Now we need to configure the actual audit policy. The AuditPolicy I was using in the above examples looks like this.

 1# AuditPolicy.yaml located in /etc/kubernetes/audit/
 2apiVersion: audit.k8s.io/v1
 3kind: Policy
 4rules:
 5
 6- level: Metadata
 7  verbs: ["create"]
 8  resources:
 9    - group: "" 
10      resources: ["pods", "pods/status"]
11
12- level: None

The only rule this policy contains is a pod creation event (which is something you should be auditing on, as many privilege escalation techniques require an attacker to create a pod). Notice the rules work similar to a firewall, they’re evaluated from the top down and the final rule is saying “Log all other requests not specified at the level None” Which is saying don’t log them.

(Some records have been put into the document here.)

-- ==== Sys2Proof/Machine/Calendar.lean ====
section
/-! DEFINITION. The Calendar (chapter 2): game days, local dates, requests, appointments, second steps. -/

namespace Sys2Proof.Machine

/-! ### Game days and local time (R36 to R39) -/

/-- The game day of a time (R38). -/
def Calendar.gameDay (c : Calendar) (x : Nat) : Int := ((x : Int) + 900 * c.zone - 3600 * c.hour) / 86400

/-- The present game day: absent while UNSET (R38). -/
def Calendar.today (c : Calendar) : Option Int := if c.running then some (c.gameDay c.time) else none

/-- The local seconds count (R36). -/
def Calendar.localSeconds (c : Calendar) (x : Nat) : Int := (x : Int) + 900 * c.zone

/-- Month and day from the lengths of the months and the day of the year, from 0 (R37). -/
def monthDay : List Nat → Nat → Nat → Nat × Nat
  | [], m, n => (m, n + 1)
  | l :: rest, m, n => if n < l then (m, n + 1) else monthDay rest (m + 1) (n - l)

/-- The lengths of the months (R37). -/
def monthLengths (leap : Bool) : List Nat :=
  [31, if leap then 29 else 28, 31, 30, 31, 30, 31, 31, 30, 31, 30, 31]

/-- The date of a local day number (R37): years are counted in runs of 1461 days from 2000. -/
def dateOfDay (d : Int) : Date :=
  if d < 0 then { year := 1999, month := 12, day := 31 }
  else
    let run := d.toNat / 1461
    let r := d.toNat % 1461
    let y := if r < 366 then 0 else 1 + (r - 366) / 365
    let md := monthDay (monthLengths (y == 0)) 1 (if r < 366 then r else (r - 366) % 365)
    { year := 2000 + 4 * run + y, month := md.1, day := md.2 }

/-- The local day number d (R37). -/
def Calendar.localDay (c : Calendar) (x : Nat) : Int := c.localSeconds x / 86400

/-- The local date (R37). -/
def Calendar.localDate (c : Calendar) (x : Nat) : Date := dateOfDay (c.localDay x)

/-- The local hour, minute and second (R37). -/
def Calendar.localClock (c : Calendar) (x : Nat) : Nat × Nat × Nat :=
  let n := (c.localSeconds x % 86400).toNat
  (n / 3600, n / 60 % 60, n % 60)

/-- The weekday, 0 = Sunday (R37). -/
def Calendar.weekday (c : Calendar) (x : Nat) : Nat := ((c.localDay x + 6) % 7).toNat

/-- Elapsed game days E of a stamp, with the AHEAD flag (R39). -/
def Calendar.elapsed (c : Calendar) : Option Nat → Option Nat × Bool
  | none => (none, false)
  | some x =>
    if c.running then
      let e := c.gameDay c.time - c.gameDay x
      (some e.toNat, decide (e < 0))
    else (none, false)

/-! ### Appointments (R46, R50 to R52) -/

/-- An entry placed by due, then tag (R46). -/
def placeAppointment (e : Appointment) : List Appointment → List Appointment
  | [] => [e]
  | x :: rest =>
    if x.due < e.due ∨ (x.due = e.due ∧ x.tag < e.tag) then x :: placeAppointment e rest
    else e :: x :: rest

/-- The whole periods that passed unfired (R51). -/
def Appointment.missed (e : Appointment) (now : Nat) : Nat := (now - e.due) / e.period.seconds

/-- The list after its head fired at time `now` (R51). -/
def afterFiring (e : Appointment) (now : Nat) (rest : List Appointment) : List Appointment :=
  match e.period with
  | .none => rest
  | .daily | .weekly =>
    let due := e.due + (e.missed now + 1) * e.period.seconds
    if due ≤ Config.maxTime then placeAppointment { e with due := due } rest else rest

/-- The missed count that APPOINTMENT carries (R51). -/
def reportedMissed (e : Appointment) (now : Nat) : Nat :=
  match e.period with
  | .none => 0
  | .daily | .weekly => min (e.missed now) 255

/-- The appointment check: due heads fire one after another, each at most once (R50, R51). -/
def fireDue : Nat → State → State
  | 0, s => s
  | n + 1, s =>
    match s.cal.appointments with
    | [] => s
    | e :: rest =>
      if e.due ≤ s.cal.time then
        fireDue n (s.withCal { s.cal with appointments := afterFiring e s.cal.time rest }
          |> raiseNotice (.appointment e.tag (reportedMissed e s.cal.time)))
      else s

/-- The appointment check in ACTIVE or DOZE while RUNNING (R50). -/
def appointmentCheck (s : State) : State :=
  if s.cal.running && s.serving then fireDue s.cal.appointments.length s else s

/-- The slot-emptied event: every entry linked to the slot is removed (R52). -/
def slotEmptied (slot : Nat) (s : State) : State :=
  s.withCal { s.cal with appointments := s.cal.appointments.filter fun e => e.link != some slot }

/-! ### Second steps and day turns (R32, R33, R40, R44) -/

/-- The day-turn check in ACTIVE or DOZE (R44). -/
def dayTurnCheck (s : State) : State :=
  if s.cal.running && s.serving && s.cal.lastDay != some (s.cal.gameDay s.cal.time) then
    let c := s.cal
    raiseNotice (.dayTurn (c.gameDay c.time) (c.localDate c.time) (c.weekday c.time))
      (s.withCal { c with lastDay := some (c.gameDay c.time) })
  else s

/-- T rises by one, with the trim load, the W follow and END (R32, R33, R40). -/
def Calendar.stepped (c : Calendar) : Calendar :=
  let t := c.time + 1
  { c with
    time := t, prescaler := 0
    trimUse := if t % 60 = 0 then c.trimRequested else c.trimUse
    mark := if c.mark ≤ t then t else c.mark
    ended := decide (Config.maxTime ≤ t) }

/-- A second step (R32); none occurs while UNSET or while END is set. -/
def calendarStep (s : State) : State :=
  if s.cal.running && !s.cal.ended then
    appointmentCheck (dayTurnCheck (s.withCal s.cal.stepped))
  else s

/-- L, the crystal counts of the present second (R32). -/
def Calendar.secondLength (c : Calendar) : Nat :=
  if c.time % 60 = 59 then (Config.secondCounts + c.trimUse).toNat else Config.secondCounts

/-- The next crystal count is the L-th of the present second (R32). -/
def Calendar.secondDue (c : Calendar) : Bool := decide (c.secondLength ≤ c.prescaler + 1)

/-- The prescaler at a crystal count: it counts while the Calendar is RUNNING below its maximum, and
the L-th count of a second is its second step (R32, R33). -/
def prescalerCount (s : State) : State :=
  if s.cal.running && !s.cal.ended then
    if s.cal.secondDue then calendarStep s
    else s.withCal { s.cal with prescaler := s.cal.prescaler + 1 }
  else s

/-! ### Requests (R35, R41 to R43, R47 to R49) -/

/-- CLOCK_SET's arguments lie in range (R41). -/
def clockSetOk (time : Nat) (zone : Option Int) (hour : Option Nat) : Bool :=
  decide (time ≤ Config.maxTime) &&
  (match zone with | none => true | some z => decide (-48 ≤ z ∧ z ≤ 56)) &&
  (match hour with | none => true | some h => decide (h ≤ 23))

/-- The Calendar after an accepted CLOCK_SET (R41 steps 1 to 5). -/
def Calendar.set (c : Calendar) (time : Nat) (zone : Option Int) (hour : Option Nat) : Calendar :=
  let back := c.running && decide (time < c.mark)
  let d := { c with
    running := true, time := time, prescaler := 0, ended := time == Config.maxTime,
    zone := zone.getD c.zone, hour := hour.getD c.hour,
    mark := if back then c.mark else time,
    rewound := c.rewound || back,
    rewind := if back then c.mark - time else c.rewind }
  { d with lastDay := some (d.gameDay time) }

/-- CLOCK_SET served (R41). -/
def serveClockSet (a : Ask) (time : Nat) (zone : Option Int) (hour : Option Nat) (s : State) : State :=
  if clockSetOk time zone hour then
    let s := appointmentCheck (s.withCal (s.cal.set time zone hour))
    reply a .clockSet .done
      (.clockSet s.cal.time s.cal.mark s.cal.rewound s.cal.rewind (s.cal.gameDay s.cal.time)) s
  else reply a .clockSet .badArg .none s

/-- CLOCK_ACCEPT served (R42). -/
def serveClockAccept (a : Ask) (s : State) : State :=
  if s.cal.running then
    let c := { s.cal with rewound := false, rewind := 0, mark := s.cal.time }
    reply a .clockAccept .done (.clockAccepted c.time c.mark) (s.withCal c)
  else reply a .clockAccept .unset .none s

/-- What CLOCK_READ reports (R43). -/
def Calendar.report (c : Calendar) : ClockReport where
  running := c.running
  time := c.time
  date := if c.running then some (c.localDate c.time) else none
  clock := if c.running then some (c.localClock c.time) else none
  weekday := if c.running then some (c.weekday c.time) else none
  gameDay := c.today
  zone := c.zone
  hour := c.hour
  rewound := c.rewound
  rewind := c.rewind
  mark := c.mark
  ended := c.ended
  trimUse := c.trimUse

/-- CLOCK_READ served (R43). -/
def serveClockRead (a : Ask) (s : State) : State := reply a .clockRead .done (.clock s.cal.report) s

/-- CLOCK_TRIM served (R35). -/
def serveClockTrim (a : Ask) (trim : Int) (s : State) : State :=
  let t := clampInt trim (-127) 127
  reply a .clockTrim .done (.trim t s.cal.trimUse) (s.withCal { s.cal with trimRequested := t })

/-- The entries of a list without one tag. -/
def withoutTag (tag : Nat) (l : List Appointment) : List Appointment := l.filter fun e => e.tag != tag

/-- APPOINT_SET's link names a slot that the Save Store reports EMPTY (R47 check 3). -/
def linkEmpty (s : State) : Option Nat → Bool
  | none => false
  | some k => (s.ss.slot k).state == .empty

/-- APPOINT_SET served (R47). -/
def serveAppointSet (a : Ask) (tag due period : Nat) (link : Option Nat) (s : State) : State :=
  match repeatOf period with
  | none => reply a .appointSet .badArg .none s
  | some p =>
    let others := withoutTag tag s.cal.appointments
    if 255 ≤ tag ∨ 8 ≤ link.getD 0 ∨ Config.maxTime < due then reply a .appointSet .badArg .none s
    else if ¬ s.cal.running then reply a .appointSet .unset .none s
    else if linkEmpty s link then reply a .appointSet .empty .none s
    else if Config.maxAppointments ≤ others.length then reply a .appointSet .listFull .none s
    else
      let l := placeAppointment { tag := tag, due := due, period := p, link := link } others
      reply a .appointSet .done (.entries l.length) (s.withCal { s.cal with appointments := l })

/-- APPOINT_CLEAR served (R48): tag 255 is ALL. -/
def serveAppointClear (a : Ask) (tag : Nat) (s : State) : State :=
  if 255 ≤ tag then
    reply a .appointClear .done (.entries 0) (s.withCal { s.cal with appointments := [] })
  else if s.cal.appointments.any fun e => e.tag == tag then
    let l := withoutTag tag s.cal.appointments
    reply a .appointClear .done (.entries l.length) (s.withCal { s.cal with appointments := l })
  else reply a .appointClear .noSuch .none s

/-- APPOINT_LIST served (R49). -/
def serveAppointList (a : Ask) (start : Nat) (s : State) : State :=
  if 8 ≤ start then reply a .appointList .badArg .none s
  else
    let l := s.cal.appointments
    reply a .appointList .done (.appointments l.length ((l.drop start).take 4)) s

/-! ### Starts and KEEP (R45, R53, R54) -/

/-- The game day at KEEP entry is recorded (R45). -/
def calendarKeep (s : State) : State := s.withCal { s.cal with keepDay := s.cal.today }

/-- The day turns passed, at the first entry to ACTIVE after a start (R45). -/
def Calendar.dayTurns (c : Calendar) : Nat :=
  match c.today, c.keepDay with
  | some g, some k => (g - k).toNat
  | _, _ => 0

/-- The Calendar at the first entry to ACTIVE after a start: it hands over the day turns passed, sets
the last game day and clears the game day at KEEP entry (R45). -/
def calendarActive (s : State) : State :=
  (s.withPs { s.ps with dayTurns := s.cal.dayTurns }).withCal
    { s.cal with lastDay := s.cal.today, keepDay := none }

end Sys2Proof.Machine
end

Ready for the dumb part? The cluster I’m working with (create using kubeadm and running containerd), there is not a great way to tell the API server to respect our new configuration parameters. It would be nice if there was a command to restart the API server. Unfortunately deleting the pod and waiting for it to be recreated and running touch /etc/kubernetes/manifests/kube-apiserver.yamldoesn’t seem to always get the new configuration applied.

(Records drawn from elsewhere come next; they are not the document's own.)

-- ==== Sys2Proof/Machine/Budget.lean ====
section
/-! DEFINITION. The Budget Unit's arithmetic and its recomputation (chapter 7): load functions, headroom,
caps, OVER_ALLOWANCE, the raise and the decrease of the claim. The raise-end report and the commands
stand in `Rumble.lean` and `BudgetEvents.lean`. -/

namespace Sys2Proof.Machine

/-! ### Currents (R139) -/

/-- The amplifier current at gain G. -/
def ampCurrent (st : Settings) (g : Nat) : Nat :=
  if g = 0 then 0 else st.a0 + ceilDiv (st.a1 * g) 255

/-- The motor current at duty D. -/
def motorCurrent (st : Settings) (d : Nat) : Nat := ceilDiv (st.iFull * d) 255

/-- roundup2: the least even number of mA equal to or above x, limited to 510. -/
def roundup2 (x : Nat) : Nat := min 510 (2 * ((x + 1) / 2))

/-- The least claim C_min. -/
def leastClaim (st : Settings) : Nat := roundup2 st.iCore

/-- The part's own draw estimate I_own, from the gain and duty in use (log 22). -/
def ownDraw (s : State) : Nat :=
  s.settings.iCore + ampCurrent s.settings s.se.gEff + motorCurrent s.settings s.rd.dEff

/-! ### Headroom and caps (R145 to R147) -/

/-- What an entry counts: its claim, or its previous claim while it is yielding (R145). -/
def Peer.counted (p : Peer) : Nat := if p.yielding then p.previous else p.claim

/-- P_sum, the sum of the counted values (R145). -/
def peerSum (b : Budget) : Nat := (b.peers.toList.map fun p => (p.map Peer.counted).getD 0).sum

/-- H_room = A − P_sum (R145). -/
def headroom (b : Budget) : Int := (b.allowance : Int) - peerSum b

/-- The grant base B (R145). With an odd I_core the least claim is I_core + 1, so once it is acknowledged
B − I_core is 1 with C_rel = C_min, and R146 and R147 share that 1 mA; R157 says that the caps stay at 0
there (DESIGN CHOICE: the formulas are followed, log 35). -/
def grantBase (s : State) : Int :=
  if s.ps.state ≠ .active ∨ s.bu.holding then 0 else min (headroom s.bu) s.bu.released

/-- The sound demand G_dem (R146). -/
def gainDemand (s : State) : Nat := max s.se.gTarget s.se.gEff

/-- The sound share g_s (R146). -/
def soundShare (s : State) : Nat :=
  min (ampCurrent s.settings (gainDemand s)) (grantBase s - s.settings.iCore).toNat

/-- The largest gain whose amplifier current fits in g_s (R146). -/
def ceilingFor (st : Settings) (share : Nat) : Nat :=
  if st.a1 = 0 then (if st.a0 ≤ share then 255 else 0)
  else if share < st.a0 + 1 then 0
  else min 255 ((share - st.a0) * 255 / st.a1)

/-- The gain ceiling of a recomputation (R146). -/
def gainCeiling (s : State) : Nat := ceilingFor s.settings (soundShare s)

/-- The motor share g_m (R147). -/
def motorShare (s : State) : Nat :=
  min (motorCurrent s.settings s.rd.dRes)
    (grantBase s - s.settings.iCore -
      ampCurrent s.settings (min (gainDemand s) (gainCeiling s))).toNat

/-- The duty cap D_budget of a recomputation (R147). -/
def dutyCap (s : State) : Nat := min 255 (motorShare s * 255 / s.settings.iFull)

/-- D_eff recomputed from its inputs (R128). -/
def refreshDuty (s : State) : State :=
  s.withRd { s.rd with dEff := effectiveDuty s.settings s.ps.state s.rd }

/-- The mixer records a new gain ceiling; a gain above it is cut to it at once (R109). -/
def takeCeiling (c : Nat) (s : State) : State :=
  s.withSe { s.se with gCeiling := c, gEff := min s.se.gEff c }

/-- The Rumble Driver takes a new duty cap and recomputes D_eff (R128). -/
def takeCap (c : Nat) (s : State) : State := refreshDuty (s.withRd { s.rd with dBudget := c })

/-- The caps of a recomputation are handed (R148). -/
def handCaps (s : State) : State := takeCap (dutyCap s) (takeCeiling (gainCeiling s) s)

/-- OVER_ALLOWANCE is examined, in ACTIVE and in DOZE: the flag is set while H_room is below I_core,
and each change raises the notice (R149). The recomputation that ends a start leaves it out
(`recomputeAtStart`). -/
def examineOver (s : State) : State :=
  let now := decide (headroom s.bu < s.settings.iCore)
  if s.serving && (now != s.bu.overFlag) then
    raiseNotice (.overAllowance now s.bu.allowance (peerSum s.bu) (headroom s.bu))
      (s.withBu { s.bu with overFlag := now })
  else s

/-! ### The own claim (R144, R150, R151, R154) -/

/-- Announcing a CLAIM: handed to all stations at priority 1; C_ann and the last handed time are
renewed (R144). -/
def announce (c : Nat) (s : State) : State :=
  handPost (s.post 1 Config.allStations (.claim c))
    (s.withBu { s.bu with announced := some c, handedAt := some s.now })

/-- The part's demand Q (R150). -/
def claimDemand (s : State) : Nat :=
  s.settings.iCore + ampCurrent s.settings (gainDemand s) + motorCurrent s.settings s.rd.dRes

/-- The wanted claim C_want (R150). -/
def wantedClaim (s : State) : Nat :=
  max (leastClaim s.settings) (min (roundup2 (claimDemand s) : Int) (headroom s.bu)).toNat

/-- The lower claim L (R154). -/
def lowerClaim (s : State) : Nat := max (wantedClaim s) (roundup2 (ownDraw s))

/-- A raise begins or starts over at the wanted claim (R150, R151). -/
def beginRaise (s : State) : State :=
  let c := wantedClaim s
  announce c (s.withBu { s.bu with raise := some { planned := c, settleStart := none } })

/-- The raise and decrease decisions of a recomputation in ACTIVE (R150, R151, R154). -/
def decideClaim (s : State) : State :=
  match s.bu.announced with
  | none => s
  | some ann =>
    if s.ps.state ≠ .active then s
    else match s.bu.raise with
      | some r => if r.planned < wantedClaim s then beginRaise s else s
      | none =>
        if ann < wantedClaim s then (if s.bu.listenEnd.isSome then s else beginRaise s)
        else if lowerClaim s + 4 ≤ ann ∧ s.se.gEff ≤ s.se.gTarget then
          announce (lowerClaim s) (s.withBu { s.bu with released := lowerClaim s })
        else s

/-! ### The recomputation (R145, R148) -/

/-- One recomputation: the caps are handed, OVER_ALLOWANCE is examined, and the raise and decrease
decisions follow (R145, R148). -/
def recomputeOnce (s : State) : State := decideClaim (examineOver (handCaps s))

/-- The inputs that the handing of caps and the decisions can change (R145). -/
def budgetEcho (s : State) : Nat × Nat × Nat := (s.se.gEff, s.rd.dEff, s.bu.released)

/-- A recomputation by `pass`, and a further one while a value handed back or a new C_rel calls for it
(R145, R148; log 12). -/
def recomputeUpTo (pass : State → State) : Nat → State → State
  | 0, s => s
  | n + 1, s =>
    let t := pass s
    if budgetEcho t = budgetEcho s then t else recomputeUpTo pass n t

/-- "The BU recomputes" (R145). -/
def recompute (s : State) : State := recomputeUpTo recomputeOnce 8 s

/-- One recomputation of a start: OVER_ALLOWANCE is not examined, since a start does not raise the notice
and the flag is clear at every start (R149). -/
def recomputeOnceAtStart (s : State) : State := decideClaim (handCaps s)

/-- The recomputation at the entry to ACTIVE that ends a start (R157 step 3, R149). The next recomputation
is the first that may find H_room below I_core (DEDUCED, log 33). -/
def recomputeAtStart (s : State) : State := recomputeUpTo recomputeOnceAtStart 8 s

end Sys2Proof.Machine
end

The only reliable way I’ve found to get the kube-apiserver pod to be recreated with the updated configuration options is to run mv kube-apiserver.yaml /tmp from /etc/kubernetes/manifests/ , waiting a few seconds and moving it back with mv /tmp/kube-apiserver.yaml . If you know of a better way of doing this, please let me know!

Anyway. Your /etc/kubernetes directory should now contain the following information.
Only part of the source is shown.